Flipper clôt ce disque en apothéose, c’est le chef-d’œuvre de Louis Bertignac, le morceau phare, que Corynne Charby a essayé d’imiter en vain toute sa vie. Et que Bertignac a essayé de retrouver toute sa vie aussi ! Ô jeune succédané (succès damné), n’oublie jamais d’où tu viens : d’un monde où tes ancêtres jouaient au billard électrique dans des cafés enfumés, où la musique était la seule issue à l’aliénation, où Facebook n’existait pas car on préférait « jouer sa vie de bumper en bumper ».
La seule justice en Art, c’est de parvenir à traverser le temps. La musique déclenche en nous cet appétit d’éternité : « Peut-être est-ce le néant qui est le vrai et tout notre rêve est-il inexistant, mais alors nous sentons qu’il faudra que ces phrases musicales, ces notions qui existent par rapport à lui, ne soient rien non plus. Nous périrons mais nous avons pour otages ces captives divines qui suivront notre chance. Et la mort avec elles a quelque chose de moins amer, de moins inglorieux, peut-être de moins probable » (Marcel Proust, Un amour de Swann).
La vie de Téléphone dura dix ans (1976–1986).

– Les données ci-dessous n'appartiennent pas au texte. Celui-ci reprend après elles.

theorem witness_EnergyDroopAndHeat_droopDetect : ∃ (f : FieldId) (s : State), s.inService f.val = true ∧ s.flag
      RF.PWR_FLD_STAT_STRETCHING f.val 0 = false :=
  ⟨3, up,
    by decide +kernel⟩

theorem witness_EnergyDroopAndHeat_droopRelease : ∃ (f : FieldId) (cycles : Nat) (s : State), s.flag
      RF.PWR_FLD_STAT_STRETCHING f.val 0 = true :=
  ⟨3, 90, up.setFlag RF.PWR_FLD_STAT_STRETCHING 3 0 true,
    by decide +kernel⟩

theorem witness_EnergyDroopAndHeat_thermalTrip : ∃ (kind : Fin 3) (field : BitVec 7) (s : State), s.halted = false ∧
      s.boot.stage = .ready :=
  ⟨2, 9#7, up,
    by decide +kernel⟩

theorem witness_EnergyDroopAndHeat_thermalTripBoot : ∃ (kind : Fin 3) (field : BitVec 7) (s : State), s.halted =
      false ∧ s.boot.stage = .hbm :=
  ⟨1, 9#7, atStage .hbm,
    by decide +kernel⟩

theorem witness_EnergyDroopAndHeat_thermResume : ∃ (cool : Bool) (s : State), s.halted = true ∧ s.seq.doorbells = []
      ∧ s.resets.waiting = [] :=
  ⟨true, up.setFlag RF.PWR_MOD_STAT_HALTED 0 0 true,
    by decide +kernel⟩

theorem witness_CommonsAccessesAndFreshMemory_commonsAccessRead : ∃ (src : Source) (addr : BitVec 57) (kind :
      AccessKind) (tag : Nat) (n g region off : Nat) (s : State), kind = .read n ∧ s.reachesPlain src addr.toNat n
      false false g region off = true :=
  ⟨srcPf, 0x40000000040, .read 8, 3, 8, 0, 1, 64, sramWindow,
    by decide +kernel⟩

theorem witness_CommonsAccessesAndFreshMemory_commonsAccessWrite : ∃ (src : Source) (addr : BitVec 57) (kind :
      AccessKind) (tag : Nat) (d : List Byte) (bad : Bool) (g region off : Nat) (s : State), kind = .write d bad ∧
      s.reachesPlain src addr.toNat d.length true false g region off = true :=
  ⟨srcPf, 0x40000000040, .write [1#8, 2#8] false, 3, [1#8, 2#8], false, 0, 1, 64, sramWindow,
    by decide +kernel⟩

theorem witness_CommonsAccessesAndFreshMemory_commonsAccessFails : ∃ (src : Source) (addr : BitVec 57) (kind :
      AccessKind) (tag : Nat) (st : AccStatus) (tgt : Option Nat) (s : State), s.locate src addr.toNat kind.size
      kind.writes kind.atomic = .fail st tgt ∧ s.commons.spreadDrain = [] :=
  ⟨srcPf, 0x38000000000, .read 8, 3, .addrInvalid, some 0, up,
    by decide +kernel⟩

theorem witness_CommonsAccessesAndFreshMemory_freshFillDone : ∃ (f : FieldId) (g : BitVec 19) (x : Fill) (d : List
      Byte) (bad : Bool) (o : Nat) (s : State), s.commons.fills = [x] ∧ x.field = f.val ∧ x.granule = g.toNat ∧
      x.waiting = [] ∧ s.stopped f.val = false ∧
  s.commons.reqs = [] ∧ x.opener.kind = .write d bad ∧ x.opener.sink = .none ∧ x.opener.reply = none ∧
  s.placeAnyway x.opener.addr = (f.val, 0, o) ∧ 0 < d.length ∧ o / 65536 = g.toNat ∧
  (o + d.length - 1) / 65536 = g.toNat ∧ s.zeroing f.val 0 o = false :=
  ⟨0, 1#19, fillOf, [1#8], false, 65600, onCommons (fun c => { c with fills := [fillOf] }) up,
    by decide +kernel⟩

theorem witness_CommonsAccessesAndFreshMemory_freshMapFault : ∃ (f : FieldId) (word : BitVec 13) (s : State),
      s.inService f.val = true ∧ s.stopped f.val = false :=
  ⟨2, 9#13, up,
    by decide +kernel⟩

theorem witness_CommonsAccessesAndFreshMemory_freshFaultZeroDone : ∃ (f : FieldId) (word : BitVec 13) (s : State),
      s.commons.faulting.contains (f.val, word.toNat) = true ∧ s.stopped f.val = false ∧ s.commons.reqs = [] :=
  ⟨2, 9#13, onCommons (fun c => { c with faulting := [(2, 9)] }) up,
    by decide +kernel⟩

theorem witness_CommonsAccessesAndFreshMemory_e2eTrackedRequest : ∃ (f : FieldId) (rack : BitVec 7) (src : Source)
      (txseq : BitVec 24) (tOrig : BitVec 32) (req : TrackedReq) (x : E2eHeld) (a : BitVec 57) (d : List Byte) (bad :
      Bool) (g region off : Nat) (s : State), x = ⟨f.val, rack.toNat, src, txseq.toNat, tOrig.toNat, req⟩ ∧ req =
      .write a d bad ∧ s.fieldMode f.val = 0 ∧
  (s.verne.filters.look [] x.key).find? (fun e => decide (e.srcField = x.source ∧ e.txseq = x.txseq)) = none ∧
  s.stale x = false ∧ s.fieldHolds f.val = false ∧ s.fieldsUp = true ∧ s.e2eFull x = false ∧
  s.reachesPlain src a.toNat d.length true false g region off = true :=
  ⟨0, 0, e2eSrc, 5#24, 0#32, .write 0x40000000040 [7#8] false, ⟨0, 0, e2eSrc, 5, 0, .write 0x40000000040 [7#8]
      false⟩, 0x40000000040, [7#8], false, 0, 1, 64, sramWindow,
    by decide +kernel⟩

Le plus grand groupe de l’histoire du rock français était l’assemblage de quatre personnes hétéroclites : Jean-Louis Aubert, Louis Bertignac, Corine Marienneau et Richard Kolinka. Ils n’étaient pas seulement les meilleurs, ils étaient surtout les premiers ! C’est-à-dire que personne avant eux (depuis les yéyés, lesquels faisaient plutôt des reprises) n’avait véritablement fondé en langue française un groupe simple de rock’n’roll à l’anglaise ou à l’américaine : chant-guitare-basse-batterie, capable de crier dans notre idiome des morceaux carrés, avec couplet-refrain-couplet-refrain-pont-refrain. Ils se sont séparés dès qu’ils ne s’entendaient plus — ce qui est une preuve de perfectionnisme — mais ils étaient bien plus énergiques ensemble. Depuis 1986, j’attends la reformation de Téléphone, leur alchimie me manque. J’espère la revivre avant ma mort. Ce que fout Téléphone dans un livre sur la littérature ? Simple caprice d’auteur groupie. Mais aussi : hommage à l’art de l’écriture à plusieurs, exercice très complexe, rare dans les livres (Boileau et Narcejac, ou Lapierre et Collins, ne valent pas Lennon et McCartney ou Aubert-Bertignac !).